In automatic MAC mode, the bridge normally inherits the MAC address from the port made a member of it, until that port eventually goes away from the bridge. After a reboot, the ports may be added in a different order, hence the MAC address of the bridge may change. During runtime, the address should not change unless the "donor" member port is removed from the bridge.
So by copying the dynamically assigned MAC address to the "admin mac" field, you prevent further changes (or you may assign some completely different MAC address).
Do not assign an address of anything external that is connected to the bridge. Any MAC address of any of the own interfaces of the 'Tik which is a member port of the bridge is a safe choice.

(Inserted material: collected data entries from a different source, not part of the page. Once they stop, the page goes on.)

/-! ## Reset -/

/-- R230 and R232: reset can be applied in any state; while it is applied `cmd_ready` = 0, no command is accepted
and no engine step is taken; when it is released the sequencer and status state are the reset values, STATUS =
0x00, `cmd_ready` = 1, `done` = 0, `fault` = 0. Nothing is said of the unspecified datapath. That under reset the
registers either keep their values or take the reset values, in each step, is the model's choice (assumption log
6), as is the list of the HOST's moves (assumption log 1). -/
def Obligations.ResetInputHoldsAndReleases : Prop :=
  (∀ s : State, s.rst = true → cmdReady s = false) ∧
  (∀ (s : State) (rest : List HostMove),
    s.port = .applyReset :: rest ∨ (s.rst = true ∧ noResetNow s.port = true ∧ portAfterWait s.port = rest) →
    ∃ t, step s = .next t ∧ t.rst = true ∧ t.port = rest ∧ t.rsp = none ∧
      (t = { s with rst := true, rsp := none, port := rest, draws := t.draws } ∨
        ∃ dp, t = { State.resetWith dp with rst := true, port := rest, draws := t.draws })) ∧
  (∀ (s : State) (rest : List HostMove), s.rst = true → s.port = .releaseReset :: rest →
    ∃ t, step s = .next t ∧ t.port = rest ∧ t.rst = false ∧
      t.phase = .idle ∧ t.fst = .terminatorPlaced ∧ t.run = false ∧ t.i = 0 ∧ t.fcode = .none ∧
      t.lenovf = false ∧ statusByte t = 0x00 ∧ cmdReady t = true ∧ doneOut t = false ∧ faultOut t = false)

/-- R37: the reset state, for every value of RESET_DATAPATH; State.reset is it for one draw. -/
def Obligations.ResetStateIsAsTheSpecSays : Prop :=
  (∀ dp : Datapath,
    let s := State.resetWith dp
    s.phase = .idle ∧ s.fst = .terminatorPlaced ∧ s.run = false ∧ s.i = 0 ∧ s.fcode = .none ∧
    s.lenovf = false ∧ statusByte s = 0x00 ∧ cmdReady s = true ∧ doneOut s = false ∧ faultOut s = false ∧
    s.rsp = none) ∧
  ∃ dp, State.reset = State.resetWith dp

/-! ## Invariants -/

/-- The invariants hold after reset, whatever RESET_DATAPATH is (R38). -/
def Obligations.InvariantsHoldAfterReset : Prop :=
  ∀ dp : Datapath, Inv (State.resetWith dp) ∧ MessageInv (State.resetWith dp) ∧
    ∀ msg, Tracks msg (State.resetWith dp)

/-- R38 (a) to (d): every step keeps them, steps under reset among them. -/
def Obligations.EveryStepKeepsTheInvariant : Prop :=
  ∀ s t : State, Inv s → step s = .next t → Inv t

/-- The zero part of R38 (e), with what R24, R26, R28, R111 (a), R114 and R115 say of BUF, `fst` and the fill
pointer: every step keeps it. -/
def Obligations.EveryStepKeepsTheBufferInvariant : Prop :=
  ∀ s t : State, MessageInv s → step s = .next t → MessageInv t

/-- R38 (e), (f), (g) as an invariant with the message absorbed since INIT beside the state (R14, R25): every step
keeps what Tracks says of A to D, a to d, BUF, `bitlen` and `lenovf`, the message growing by each ABSORB that
executes and beginning anew at each INIT that executes. -/
def Obligations.EveryStepKeepsTheMessage : Prop :=
  ∀ (s t : State) (msg : List Byte), Inv s → Tracks msg s → step s = .next t → Tracks (messageAfter msg s) t

/-- R38, (a) to (g), in every state that any moves of the HOST, resets among them, lead to from reset, whatever
RESET_DATAPATH is; `msg` is the message absorbed since INIT. -/
def Obligations.ReachableStatesMeetTheInvariants : Prop :=
  ∀ (dp : Datapath) (moves : List HostMove) (k : Nat) (s : State),
    runSteps k { State.resetWith dp with port := moves } = .next s →
    let msg := messageAfterRun k [] { State.resetWith dp with port := moves }
    let n := msg.length
    let p := n % 64
    (s.phase.code ≤ 4 ∧ s.fst.code ≤ 2 ∧ s.i ≤ 64 ∧ s.fcode.code ≤ 2) ∧
    (s.run = true → s.phase = .absorb ∨ s.phase = .final) ∧
    (s.fcode.code ≠ 0 ↔ s.phase = .fault) ∧
    (s.phase = .absorb ∨ s.phase = .final ∨ s.phase = .done → s.bitlen.extractLsb' 0 3 = 0) ∧
    (s.phase = .absorb → s.run = false →
      (∀ q : Fin 64, q < p → bufByte s.M (BitVec.ofFin q) = msg.getD (n - p + q) 0) ∧
      (∀ q : Fin 64, p ≤ q → bufByte s.M (BitVec.ofFin q) = 0)) ∧
    (s.phase = .absorb → s.run = false → s.H = chainValue msg (n / 64)) ∧
    (s.phase = .done → s.H = md5State msg)

/-- From a state that meets the invariant a step always answers a next state: no command and no engine step
ends the run (R88, R155, R201). -/
def Obligations.InvariantStatesNeverStop : Prop :=
  ∀ s : State, Inv s → ∃ t, step s = .next t

/-- The one case to which the spec gives no rule, and the model's refusal of it (U7, R29, assumption log 9): a
step stops only with `run` = 1 and `i` above 64. -/
def Obligations.StepsStopOnlyOnCodesNeverProduced : Prop :=
  ∀ (s : State) (r : Refusal), step s = .refused r → r = .noRule ∧ s.run = true ∧ 64 < s.i

/-! ## What cannot be observed -/

/-- R37, R35, U2, U8: two states that differ only in registers nothing can read yet take steps with the same
outputs into states that again differ only so. -/
def Obligations.HiddenRegistersAreNeverObserved : Prop :=
  ∀ s t : State, Inv s → SameButHidden s t →
    ∃ s' t', step s = .next s' ∧ step t = .next t' ∧ SameButHidden s' t' ∧ outputs s' = outputs t'

/-- The states after reset for two values of RESET_DATAPATH differ only in registers nothing can read yet
(R37, D15). -/
def Obligations.ResetDatapathIsHidden : Prop :=
  ∀ dp dp' : Datapath, SameButHidden (State.resetWith dp) (State.resetWith dp')

/-! ## Compression -/

/-- R141: from the dispatch of a block, 65 engine steps with no command accepted in between, the rounds `i` = 0 to
63 and FEEDFWD at `i` = 64, leave A to D = `compress(Hin, M)`, BUF all zero and `run` = 0. -/
def Obligations.SixtyFiveStepsCompressTheBlock : Prop :=
  ∀ s : State, s.rst = false → s.run = true → s.i = 0 → s.w = s.H → NoReset s.port →
    (∀ k, k < 65 → ∃ u, runSteps k s = .next u ∧ cmdReady u = false ∧ u.run = true ∧ u.i.toNat = k) ∧
    ∃ t, runSteps 65 s = .next t ∧
      t.H = compress s.H s.M ∧ (∀ q, bufByte t.M q = 0) ∧ t.run = false ∧ t.i = 64 ∧
      t.phase = s.phase ∧ t.fst = s.fst ∧ t.bitlen = s.bitlen ∧ t.lenovf = s.lenovf ∧
      t.fcode = s.fcode ∧ t.rst = false ∧ t.rsp = none ∧ commandsOf t.port = commandsOf s.port

/-- R160, R32: every period with `cmd_ready` = 0 ends by the engine's own steps, after at most 133 of them,
whatever the host does short of reset. Steps of the model, not clock cycles (assumption log 7). -/
def Obligations.BusyPeriodsEndWithin133Steps : Prop :=
  ∀ s : State, Inv s → MessageInv s → s.rst = false → NoReset s.port →
    ∃ k, k ≤ 133 ∧ (∀ j, j < k → ∃ u, runSteps j s = .next u ∧ cmdReady u = false) ∧
      ∃ t, runSteps k s = .next t ∧ cmdReady t = true

/-! ## One message from INIT to the digest -/

/-- INIT begins a message with no byte absorbed (R151, R25, R38). -/
def Obligations.InitBeginsTheEmptyMessage : Prop :=
  ∀ (s : State) (rest : List HostMove), Inv s → cmdReady s = true → s.phase = .idle ∨ s.phase = .done →
    s.port = .cmd 0x100 :: rest →
    ∃ t, step s = .next t ∧ Absorbed [] t ∧ t.port = rest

But I don't think the MAC change is the reason of packet loss. IPsec doesn't touch L2 at all (except indirectly, if you'd use EoIP over IPsec, which is not the case).
Hence please describe your problem in deeper detail:
- as at least one of the two 'Tiks must have a public IP. What happens if you ping that public IP from the other 'Tik? Do you also see some losses or not? (Responding to icmp ping must be permitted in the input chain of the firewall on the responding 'Tik)
- when you ping inside the IPsec tunnel, do the losses appear only when you start pinging and later on there are none, or is there a certain share of lost pings all the time? From your wording ("when it begins to have traffic, I have lost packets.") this is not 100 % clear.